Within the material below, locate the line with "def execPeriodTick (s" and the line with "BARGE_VOID (R303). -/", then return those two lines and all lines between them, exactly as written.

### Dataset excerpts
..........

/-! ### Restarts and failed cores (R306, R307) -/

/-- The phase manager of tray t restarted: integrators preset from the present currents (Table 10.8, R91). -/
def presetTray (t : Nat) (s : State) : State :=
  (s.updPhs t (fun x => { x with b := 0, r := x.i, held := x.i })).updTp t (fun y => { y with x := 0, mismatch := 0 })

/-- State of a restarted firmware slot (Table 10.8). -/
def restartState (n : Nat) (s : State) : State :=
  if n = 0 then
    match s.loop.st with
    | .soft | .run | .hold => { s with loop := { s.loop with st := .soft, entry := true } }
    | _ => s
  else if 2 ≤ n ∧ n ≤ 17 then presetTray (n - 2) s
  else if n = 18 then forTrays estStart s
  else if n = 19 then
    { s with gov := { s.gov with
      parts := s.gov.parts.map fun p => { p with
        kappa := 1, gates := p.gates.map fun f => { f with byTime := f.byTime || !f.arrivals.isEmpty } }
      chips := s.gov.chips.map (fun e => (e.1, { e.2 with slack := 0, flights := 0 })) } }
  else if n = 20 then
    { s with feed := { s.feed with pRef := sumQ (s.feed.rects.map (·.cmd)) * s.loop.vBus / 1000 } }
  else s

/-- SLOT_RESTART_COMPLETE (R306). -/
def restartCompleteEff (n : Nat) (s : State) : State :=
  if s.grid.restarting.contains n then
    let loud := !s.grid.quiet.contains n
    let s := { s with grid := { s.grid with
      restarting := s.grid.restarting.filter (· != n), quiet := s.grid.quiet.filter (· != n)
      restarts := sat32 (s.grid.restarts + 1) } }
    when_ loud (fun s => s.raise 0x0906 n) (restartState n s)
  else s

/-- Configuration word at start (R331, R332): the firmware's words are log entry 7. -/
def srcDefault (src : Nat) : Nat := if src < 384 then 1 + 64 * 32 else 0

/-- Configuration word of a source. -/
def State.srcWord (s : State) (src : Nat) : Nat := Store.get (srcDefault src) s.ev.cfg src

/-- Write it. -/
def State.setSrcWord (s : State) (src w : Nat) : State :=
  { s with ev := { s.ev with cfg := Store.set (srcDefault src) s.ev.cfg src w } }

/-- Sources routed to a failed core (Table 11.10): firmware sources to keeper core 0, user routes cleared. -/
def failedRoutes (core : Nat) (s : State) : State :=
  (List.range 1024).foldl (fun s n =>
    let w := s.srcWord n
    let cleared := fun (s : State) => { s with ev := { s.ev with routesCleared := sat32 (s.ev.routesCleared + 1) } }
    let s := if bit w 12 ∧ bitField w 18 13 = core then cleared (s.setSrcWord n (w % 4096)) else s
    let w := s.srcWord n
    if bitField w 11 5 ≠ core ∨ w % 8 = 0 then s
    else if n < 384 then s.setSrcWord n (w - 32 * core + 32 * 64)
    else cleared (s.setSrcWord n 0)) s

/-- CORE_FAILED (R307, Table 11.10). A firmware slot with a failed core is void from then on (State.fwHalted). -/
def coreFailedEff (core : Nat) (s : State) : State :=
  if s.grid.failed.contains core then s else
    let s := { s with grid := { s.grid with failed := s.grid.failed ++ [core] } }
    let s := failedRoutes core (dropWaits (fun w => w.core == core) (s.raise 0x0907 core))
    match s.slotAt core with
    | some n => if (s.slot n).st = .bound then slotToFault n 2 s else s
    | none => s

/-- The user region [6000.05]: cores 56–63, forecaster cores beyond [4000.1A], phase cores of absent trays (R309). -/
def State.userCores (s : State) : List Nat :=
  (List.range Config.cores).filter fun c =>
    if 8 ≤ c ∧ c ≤ 23 then decide ((s.tray (c - 8)).st = .absent)
    else if 32 ≤ c ∧ c ≤ 47 then decide (32 + s.cfgU 0x4000 0x1A ≤ c)
    else decide (56 ≤ c)

/-- Cores that hold dry dock's copy. -/
def State.dockCores (s : State) : List Nat :=
  match s.dock.st with
  | .placing | .running => s.dock.cores
  | _ => []

/-- A core no slot, no copy and no failure holds. -/
def State.coreFree (s : State) (c : Nat) : Bool :=
  (s.slotAt c).isNone && !s.grid.failed.contains c && !s.dockCores.contains c

/-- GRID_SELF_TEST (R312): idle cores of the user region, those of the mask fail. -/
def gridSelfTestEff (failed : Nat) (s : State) : State :=
  (s.userCores.filter fun c => s.coreFree c && bit failed c).foldl (fun s c => coreFailedEff c s) s

/-- Command 1 of [6000.14]: the counters not kept since power-up. -/
def gridClearEff (s : State) : State :=
  { s with grid := { s.grid with
    retries := 0, voids := 0, overruns := 0, discarded := 0, corrected := 0, uncorrected := 0, restarts := 0 } }

/-! ### Meanings -/

/-- PERIOD_TICK (R284). -/
def execPeriodTick (s : State) : Host.Outcome State Fault Refusal := run true s periodTickEff

/-- STAGE_FIRE (R297). -/
def execStageFire (slot stage : Nat) (s : State) : Host.Outcome State Fault Refusal :=
  run (decide (slot < Config.slots) && decide (stage < 256)) s (stageFireEff slot stage)

/-- BARGE_DATA (R286, R288). -/
def execBargeData (barge : Bytes) (s : State) : Host.Outcome State Fault Refusal := run true s (recvBarge [0, 1] barge)

/-- BARGE_VOID (R303). -/
def execBargeVoid (barge : Bytes) (s : State) : Host.Outcome State Fault Refusal := run true s (recvBarge [2] barge)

..........

### Solution below
def execPeriodTick (s : State) : Host.Outcome State Fault Refusal := run true s periodTickEff

/-- STAGE_FIRE (R297). -/
def execStageFire (slot stage : Nat) (s : State) : Host.Outcome State Fault Refusal :=
  run (decide (slot < Config.slots) && decide (stage < 256)) s (stageFireEff slot stage)

/-- BARGE_DATA (R286, R288). -/
def execBargeData (barge : Bytes) (s : State) : Host.Outcome State Fault Refusal := run true s (recvBarge [0, 1] barge)

/-- BARGE_VOID (R303). -/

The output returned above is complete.